■ TASK OBJECTIVE: Nothing outside the range is wanted. Repeat exactly the lines below from the one with "(fun t => (t.sr" through the one with "2))).toNat = 2 ^ 32 ∧".

■ ENTRIES PROVIDED:
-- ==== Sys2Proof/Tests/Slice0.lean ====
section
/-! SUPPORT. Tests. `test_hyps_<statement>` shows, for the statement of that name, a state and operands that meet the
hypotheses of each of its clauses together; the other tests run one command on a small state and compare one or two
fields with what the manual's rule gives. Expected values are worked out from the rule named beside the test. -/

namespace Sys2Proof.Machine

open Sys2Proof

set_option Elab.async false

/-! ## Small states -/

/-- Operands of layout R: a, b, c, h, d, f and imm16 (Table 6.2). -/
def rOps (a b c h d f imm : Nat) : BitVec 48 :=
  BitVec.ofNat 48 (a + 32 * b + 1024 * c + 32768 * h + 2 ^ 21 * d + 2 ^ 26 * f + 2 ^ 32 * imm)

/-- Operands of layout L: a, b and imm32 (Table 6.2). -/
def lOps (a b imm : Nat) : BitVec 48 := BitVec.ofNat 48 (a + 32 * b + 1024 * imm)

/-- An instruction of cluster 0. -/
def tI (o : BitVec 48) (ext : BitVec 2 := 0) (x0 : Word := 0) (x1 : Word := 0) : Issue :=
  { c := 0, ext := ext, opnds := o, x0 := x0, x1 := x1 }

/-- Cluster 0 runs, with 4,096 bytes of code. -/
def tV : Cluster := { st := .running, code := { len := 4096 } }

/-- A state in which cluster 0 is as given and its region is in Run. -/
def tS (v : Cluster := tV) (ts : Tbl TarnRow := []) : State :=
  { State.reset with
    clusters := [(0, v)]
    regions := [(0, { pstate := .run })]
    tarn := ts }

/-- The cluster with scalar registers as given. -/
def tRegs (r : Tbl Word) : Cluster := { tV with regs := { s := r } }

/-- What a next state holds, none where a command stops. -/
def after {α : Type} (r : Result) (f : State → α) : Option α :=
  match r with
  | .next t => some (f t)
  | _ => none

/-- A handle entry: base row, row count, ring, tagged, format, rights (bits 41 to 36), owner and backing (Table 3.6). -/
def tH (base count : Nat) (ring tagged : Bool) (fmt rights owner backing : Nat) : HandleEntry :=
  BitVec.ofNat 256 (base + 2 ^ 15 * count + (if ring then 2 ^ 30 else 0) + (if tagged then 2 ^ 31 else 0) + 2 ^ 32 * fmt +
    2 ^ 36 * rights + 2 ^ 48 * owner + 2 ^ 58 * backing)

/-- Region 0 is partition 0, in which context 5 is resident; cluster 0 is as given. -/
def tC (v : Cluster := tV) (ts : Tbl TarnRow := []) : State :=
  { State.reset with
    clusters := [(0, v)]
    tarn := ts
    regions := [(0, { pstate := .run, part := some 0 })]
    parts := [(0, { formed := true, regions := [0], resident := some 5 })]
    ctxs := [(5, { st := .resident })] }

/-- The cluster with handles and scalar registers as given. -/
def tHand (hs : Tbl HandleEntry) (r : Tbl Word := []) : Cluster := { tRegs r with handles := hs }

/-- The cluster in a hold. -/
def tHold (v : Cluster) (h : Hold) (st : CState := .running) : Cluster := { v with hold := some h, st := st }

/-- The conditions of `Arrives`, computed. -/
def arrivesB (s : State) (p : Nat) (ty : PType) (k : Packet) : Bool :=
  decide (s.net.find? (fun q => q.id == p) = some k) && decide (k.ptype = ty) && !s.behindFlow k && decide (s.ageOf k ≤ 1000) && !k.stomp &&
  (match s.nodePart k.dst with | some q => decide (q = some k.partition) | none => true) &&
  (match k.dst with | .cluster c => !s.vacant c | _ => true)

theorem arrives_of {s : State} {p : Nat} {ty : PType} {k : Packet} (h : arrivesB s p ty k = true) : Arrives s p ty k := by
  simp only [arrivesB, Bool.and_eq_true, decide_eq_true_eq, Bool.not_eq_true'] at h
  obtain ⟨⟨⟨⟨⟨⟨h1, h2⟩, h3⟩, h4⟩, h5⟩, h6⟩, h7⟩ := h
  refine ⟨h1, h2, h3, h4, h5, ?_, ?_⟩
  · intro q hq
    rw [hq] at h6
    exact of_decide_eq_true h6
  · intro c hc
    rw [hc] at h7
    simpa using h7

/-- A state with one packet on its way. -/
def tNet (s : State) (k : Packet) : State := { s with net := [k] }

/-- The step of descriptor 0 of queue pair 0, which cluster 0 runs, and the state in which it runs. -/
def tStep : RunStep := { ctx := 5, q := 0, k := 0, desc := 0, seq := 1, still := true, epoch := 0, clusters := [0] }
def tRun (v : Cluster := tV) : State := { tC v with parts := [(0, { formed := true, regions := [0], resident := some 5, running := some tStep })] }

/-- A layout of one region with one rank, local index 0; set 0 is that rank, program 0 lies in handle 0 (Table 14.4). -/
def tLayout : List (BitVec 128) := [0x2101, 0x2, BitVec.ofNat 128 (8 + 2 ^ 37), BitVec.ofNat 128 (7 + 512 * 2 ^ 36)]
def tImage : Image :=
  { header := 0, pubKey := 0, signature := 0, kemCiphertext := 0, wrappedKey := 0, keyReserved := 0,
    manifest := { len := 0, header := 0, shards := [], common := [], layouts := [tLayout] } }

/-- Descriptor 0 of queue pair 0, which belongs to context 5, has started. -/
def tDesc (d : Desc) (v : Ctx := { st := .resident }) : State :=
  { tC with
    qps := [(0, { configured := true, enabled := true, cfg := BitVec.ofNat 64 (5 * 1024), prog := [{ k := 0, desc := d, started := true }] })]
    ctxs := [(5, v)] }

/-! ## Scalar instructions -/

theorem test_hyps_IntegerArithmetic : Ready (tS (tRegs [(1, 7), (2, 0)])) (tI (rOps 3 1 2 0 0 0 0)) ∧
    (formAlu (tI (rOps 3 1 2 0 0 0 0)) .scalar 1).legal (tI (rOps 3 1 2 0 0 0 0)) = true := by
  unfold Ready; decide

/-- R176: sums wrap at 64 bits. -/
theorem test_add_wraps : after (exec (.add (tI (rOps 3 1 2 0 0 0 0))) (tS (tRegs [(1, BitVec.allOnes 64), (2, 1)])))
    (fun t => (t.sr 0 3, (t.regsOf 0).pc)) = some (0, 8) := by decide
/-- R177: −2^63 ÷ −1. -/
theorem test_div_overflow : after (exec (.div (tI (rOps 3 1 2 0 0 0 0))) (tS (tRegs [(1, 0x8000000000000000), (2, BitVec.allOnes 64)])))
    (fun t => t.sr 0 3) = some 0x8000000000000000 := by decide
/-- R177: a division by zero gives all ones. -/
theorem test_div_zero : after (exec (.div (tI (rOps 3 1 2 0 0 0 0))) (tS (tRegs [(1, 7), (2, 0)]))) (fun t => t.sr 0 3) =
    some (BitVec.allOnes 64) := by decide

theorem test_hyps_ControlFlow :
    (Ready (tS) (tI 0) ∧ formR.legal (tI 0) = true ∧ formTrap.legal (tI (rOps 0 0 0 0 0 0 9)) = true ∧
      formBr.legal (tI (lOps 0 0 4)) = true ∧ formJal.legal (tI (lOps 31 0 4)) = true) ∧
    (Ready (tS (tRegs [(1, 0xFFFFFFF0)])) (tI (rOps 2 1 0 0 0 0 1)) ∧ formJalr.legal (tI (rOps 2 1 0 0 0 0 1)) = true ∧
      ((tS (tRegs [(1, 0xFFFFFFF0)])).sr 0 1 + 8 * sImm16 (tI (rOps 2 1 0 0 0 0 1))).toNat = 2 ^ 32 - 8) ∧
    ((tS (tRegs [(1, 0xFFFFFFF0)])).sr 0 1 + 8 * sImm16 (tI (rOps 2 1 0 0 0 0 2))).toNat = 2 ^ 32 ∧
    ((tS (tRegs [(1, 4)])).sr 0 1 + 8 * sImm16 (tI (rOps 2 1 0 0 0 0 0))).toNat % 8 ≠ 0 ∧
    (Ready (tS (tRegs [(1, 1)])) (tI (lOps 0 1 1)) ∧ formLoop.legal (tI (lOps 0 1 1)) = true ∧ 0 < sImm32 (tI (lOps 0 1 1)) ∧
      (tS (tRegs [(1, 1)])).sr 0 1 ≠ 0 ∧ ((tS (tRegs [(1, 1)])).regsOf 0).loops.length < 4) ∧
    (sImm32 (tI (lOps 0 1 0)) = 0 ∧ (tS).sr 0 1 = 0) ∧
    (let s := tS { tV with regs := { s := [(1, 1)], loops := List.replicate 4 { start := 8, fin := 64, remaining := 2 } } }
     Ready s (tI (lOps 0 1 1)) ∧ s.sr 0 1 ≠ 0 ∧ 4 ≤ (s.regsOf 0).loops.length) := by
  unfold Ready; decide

■ RESPONSE AREA:
    (fun t => (t.sr 0 3, (t.regsOf 0).pc)) = some (0, 8) := by decide
/-- R177: −2^63 ÷ −1. -/
theorem test_div_overflow : after (exec (.div (tI (rOps 3 1 2 0 0 0 0))) (tS (tRegs [(1, 0x8000000000000000), (2, BitVec.allOnes 64)])))
    (fun t => t.sr 0 3) = some 0x8000000000000000 := by decide
/-- R177: a division by zero gives all ones. -/
theorem test_div_zero : after (exec (.div (tI (rOps 3 1 2 0 0 0 0))) (tS (tRegs [(1, 7), (2, 0)]))) (fun t => t.sr 0 3) =
    some (BitVec.allOnes 64) := by decide

theorem test_hyps_ControlFlow :
    (Ready (tS) (tI 0) ∧ formR.legal (tI 0) = true ∧ formTrap.legal (tI (rOps 0 0 0 0 0 0 9)) = true ∧
      formBr.legal (tI (lOps 0 0 4)) = true ∧ formJal.legal (tI (lOps 31 0 4)) = true) ∧
    (Ready (tS (tRegs [(1, 0xFFFFFFF0)])) (tI (rOps 2 1 0 0 0 0 1)) ∧ formJalr.legal (tI (rOps 2 1 0 0 0 0 1)) = true ∧
      ((tS (tRegs [(1, 0xFFFFFFF0)])).sr 0 1 + 8 * sImm16 (tI (rOps 2 1 0 0 0 0 1))).toNat = 2 ^ 32 - 8) ∧
    ((tS (tRegs [(1, 0xFFFFFFF0)])).sr 0 1 + 8 * sImm16 (tI (rOps 2 1 0 0 0 0 2))).toNat = 2 ^ 32 ∧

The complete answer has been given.